The logic I have here is that I have a recursive predicate which takes each staff member in turn, and a match is found only if the CV list contains the production 'now', and as you can see it will return the Initial and Surname of a Producer if at least 2 employees CV contains the 'now' production.
So, at least as far as I can see, it should return the c,chaplin producer, right? Because this team has staff members who have CV's which contains the 'now' production.
But when I query it, e.g.
qii(Initial,Surname).
It returns 'false'.
When I remove the "member(now,CV)" predicate, it successfully returns all four producers. So it would seem the issues lies with this rule. Member is the built-in predicate for querying the contents of lists, and 'CV' is the list structure that is contained within the file structure of a staff structure.
Any ideas why this isn't working as I had expected?

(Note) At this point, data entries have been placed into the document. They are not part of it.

-- ==== Sys2Proof/Certificates/Slice0/Obligations.lean ====
section
/-! DEFINITION. What is claimed of the model: one statement for each definition, each formalising rules of the spec. -/

open Sys2Proof Sys2Proof.Machine

/-- For every flight and clause about to execute one of the twelve instructions of R84 that nothing holds back, exec
answers a next state in which d holds, in every sibling of every active thread, what R84 gives for the operands (with
U = 1, the lowest active thread's), every other register, thread, flag and byte of memory standing. (R84) -/
def Obligations.IntegerArithmetic : Prop :=
  (∀ p ∈ arithmetic, ∀ u d a b la lb s w f c, Issuing s w f c → Ready s w f c (regs3 u d a b 1 1 1 la lb false 0 f) →
    WritesRegs (p.1 u d a b la lb) s w f c (regs3 u d a b 1 1 1 la lb false 0 f) fun _ x =>
      (f.opnd x a).zip p.2 (f.opnd x b))
  ∧ ∀ p ∈ accumulating, ∀ u d a b la lb s w f c, Issuing s w f c → Ready s w f c (regs3 u d a b 1 1 1 la lb true 0 f) →
    WritesRegs (p.1 u d a b la lb) s w f c (regs3 u d a b 1 1 1 la lb true 0 f) fun _ x =>
      Tri.of fun k => p.2 ((f.opnd x d).get k) ((f.opnd x a).get k) ((f.opnd x b).get k)

/-- For every flight and clause about to execute one of the thirteen instructions of R85 that nothing holds back, exec
answers a next state in which d holds what R85 (for BFX and BFI, R86) gives for the operands, every other register,
thread, flag and byte of memory standing. (R85, R86) -/
def Obligations.LogicShiftsAndBitFields : Prop :=
  (∀ p ∈ logic, ∀ u d a b la lb s w f c, Issuing s w f c → Ready s w f c (regs3 u d a b 1 1 1 la lb false 0 f) →
    WritesRegs (p.1 u d a b la lb) s w f c (regs3 u d a b 1 1 1 la lb false 0 f) fun _ x =>
      (f.opnd x a).zip p.2 (f.opnd x b))
  ∧ (∀ p ∈ counting, ∀ u d a la s w f c, Issuing s w f c → Ready s w f c (regs2 u d a 1 1 la false 0 f) →
    WritesRegs (p.1 u d a la) s w f c (regs2 u d a 1 1 la false 0 f) fun _ x => (f.opnd x a).map p.2)
  ∧ ∀ u d a b la lb s w f c, Issuing s w f c → Ready s w f c (regs3 u d a b 1 1 1 la lb true 0 f) →
    WritesRegs (.bfi u d a b la lb) s w f c (regs3 u d a b 1 1 1 la lb true 0 f) fun _ x =>
      Tri.of fun k => inserted ((f.opnd x d).get k) ((f.opnd x a).get k) ((f.opnd x b).get k)

/-- For every flight and clause about to execute IADDI, ANDI, ORI, XORI, SHLI, SHRI, SARI or ROLI that nothing holds
back, exec answers a next state in which d holds what R88 gives for a and the sign-extended immediate or the amount,
every other register, thread, flag and byte of memory standing. For every flight and clause about to execute MOV,
MOVP, MOVI or MOVH that nothing holds back, exec answers a next state in which d holds what R87 gives; PMOV gives each
predicate of each active thread the majority of its siblings' bit of a. All else stands. (R88, R87) -/
def Obligations.ImmediateFormsAndMoves : Prop :=
  (
  (∀ p ∈ immediates, ∀ u d a (imm : BitVec 10) la s w f c, Issuing s w f c →
    Ready s w f c (regs2 u d a 1 1 la false 0 f) →
    WritesRegs (p.1 u d a imm la) s w f c (regs2 u d a 1 1 la false 0 f) fun _ x =>
      (f.opnd x a).map fun v => p.2 v (BitVec.ofInt 32 imm.toInt))
  ∧ ∀ p ∈ immediateShifts, ∀ u d a (amt : BitVec 5) la s w f c, Issuing s w f c →
    Ready s w f c (regs2 u d a 1 1 la false 0 f) →
    WritesRegs (p.1 u d a amt la) s w f c (regs2 u d a 1 1 la false 0 f) fun _ x =>
      (f.opnd x a).map fun v => p.2 v amt.toNat)
  ∧ (
  (∀ u d a la s w f c, Issuing s w f c → Ready s w f c (regs2 u d a 1 1 la false 0 f) →
    WritesRegs (.mov u d a la) s w f c (regs2 u d a 1 1 la false 0 f) fun _ x => f.opnd x a)
  ∧ (∀ d s w f c, Issuing s w f c → Ready s w f c (regsD d 1 false 0 f) →
    WritesRegs (.movp d) s w f c (regsD d 1 false 0 f) fun _ x => Tri.rep (BitVec.ofNat 32 (f.thread x).preds.toNat))
  ∧ (∀ a la s w f c, Issuing s w f c → Ready s w f c (regsS [(a, 1)] (if la then [a] else []) false 0 f) →
    Does (.pmov a la) s w f c (regsS [(a, 1)] (if la then [a] else []) false 0 f) (fun _ _ => Tri.rep 0)
      (fun x => if x ∈ c.act then { f.thread x with preds := majorityBits (f.opnd x a) } else f.thread x) f)
  ∧ (∀ u d (imm : BitVec 18) s w f c, Issuing s w f c → Ready s w f c (regsD d 1 u 0 f) →
    WritesRegs (.movi u d imm) s w f c (regsD d 1 u 0 f) fun _ _ => Tri.rep (BitVec.ofInt 32 imm.toInt))
  ∧ ∀ u d (imm : BitVec 14) s w f c, Issuing s w f c →
    Ready s w f c ⟨f.block d.toNat 1, f.block d.toNat 1, [], u, 0⟩ →
    WritesRegs (.movh u d imm) s w f c ⟨f.block d.toNat 1, f.block d.toNat 1, [], u, 0⟩ fun _ x =>
      (f.opnd x d).map fun v => BitVec.ofNat 32 (imm.toNat * 2 ^ 18 + v.toNat % 2 ^ 18))

/-- For every flight and clause about to execute one of the five pair instructions of R89 that nothing holds back,
exec answers a next state in which the pair at d holds the low 64 bits of the exact result of R89, every other
register, thread, flag and byte of memory standing; LA and LB release both registers of a pair. (R89) -/
def Obligations.SixtyFourBitIntegers : Prop :=
  (∀ u d a b (sh : BitVec 2) la lb s w f c, Issuing s w f c → Ready s w f c (regs3 u d a b 2 2 1 la lb false 0 f) →
    WritesRegs (.lea u d a b sh la lb) s w f c (regs3 u d a b 2 2 1 la lb false 0 f) fun j x =>
      pairOut (fun k => pairVal f x a k + ((f.opnd x b).get k).toInt * 2 ^ sh.toNat) j)
  ∧ (∀ u d a b la lb s w f c, Issuing s w f c → Ready s w f c (regs3 u d a b 2 2 2 la lb false 0 f) →
    WritesRegs (.iadd64 u d a b la lb) s w f c (regs3 u d a b 2 2 2 la lb false 0 f) (fun j x =>
      pairOut (fun k => pairVal f x a k + pairVal f x b k) j)
    ∧ WritesRegs (.isub64 u d a b la lb) s w f c (regs3 u d a b 2 2 2 la lb false 0 f) (fun j x =>
      pairOut (fun k => (pairVal f x a k : Int) - pairVal f x b k) j))
  ∧ (∀ u d a b la lb s w f c, Issuing s w f c → Ready s w f c (regs3 u d a b 2 1 1 la lb false 0 f) →
    WritesRegs (.imulw u d a b la lb) s w f c (regs3 u d a b 2 1 1 la lb false 0 f) fun j x =>
      pairOut (fun k => ((f.opnd x a).get k).toInt * ((f.opnd x b).get k).toInt) j)
  ∧ ∀ u d a b la lb s w f c, Issuing s w f c → Ready s w f c (regs3 u d a b 2 2 1 la lb false 0 f) →
    WritesRegs (.shl64 u d a b la lb) s w f c (regs3 u d a b 2 2 1 la lb false 0 f) fun j x =>
      pairOut (fun k => pairVal f x a k * 2 ^ (((f.opnd x b).get k).toNat % 256)) j
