-- ==== Sys2Proof/Laws/Dispatch.lean ====
section
/-! SUPPORT. What each instruction and step means, one equation for each constructor. -/

namespace Sys2Proof.Machine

Any suggestions on what else I could try here?
You need one more clause for the recurseTeam predicate, namely for the case that the first argument is a non-empty list, but its first element is a file structure that does not contain now.
In the current version, recurseTeam simply fails as soon as it encounters such an element in the list.
One possible solution is to add the following third clause for recurseTeam:
recurseTeam([staff(_,_,file(_,_,CV))|List],Sum):-
\+ member(now,CV),
recurseTeam(List,Sum).
Alternatively, one can use a cut ! in the second recurseTeam clause after member(now,CV) and drop \+ member(now,CV) in the third clause. This is more efficient, since it avoids calling member(now,CV) twice. (Note, however, that this is a red cut – the declarative and the operational semantics of the program are no longer the same. Language purists may find this disturbing – "real programmers" don't care.)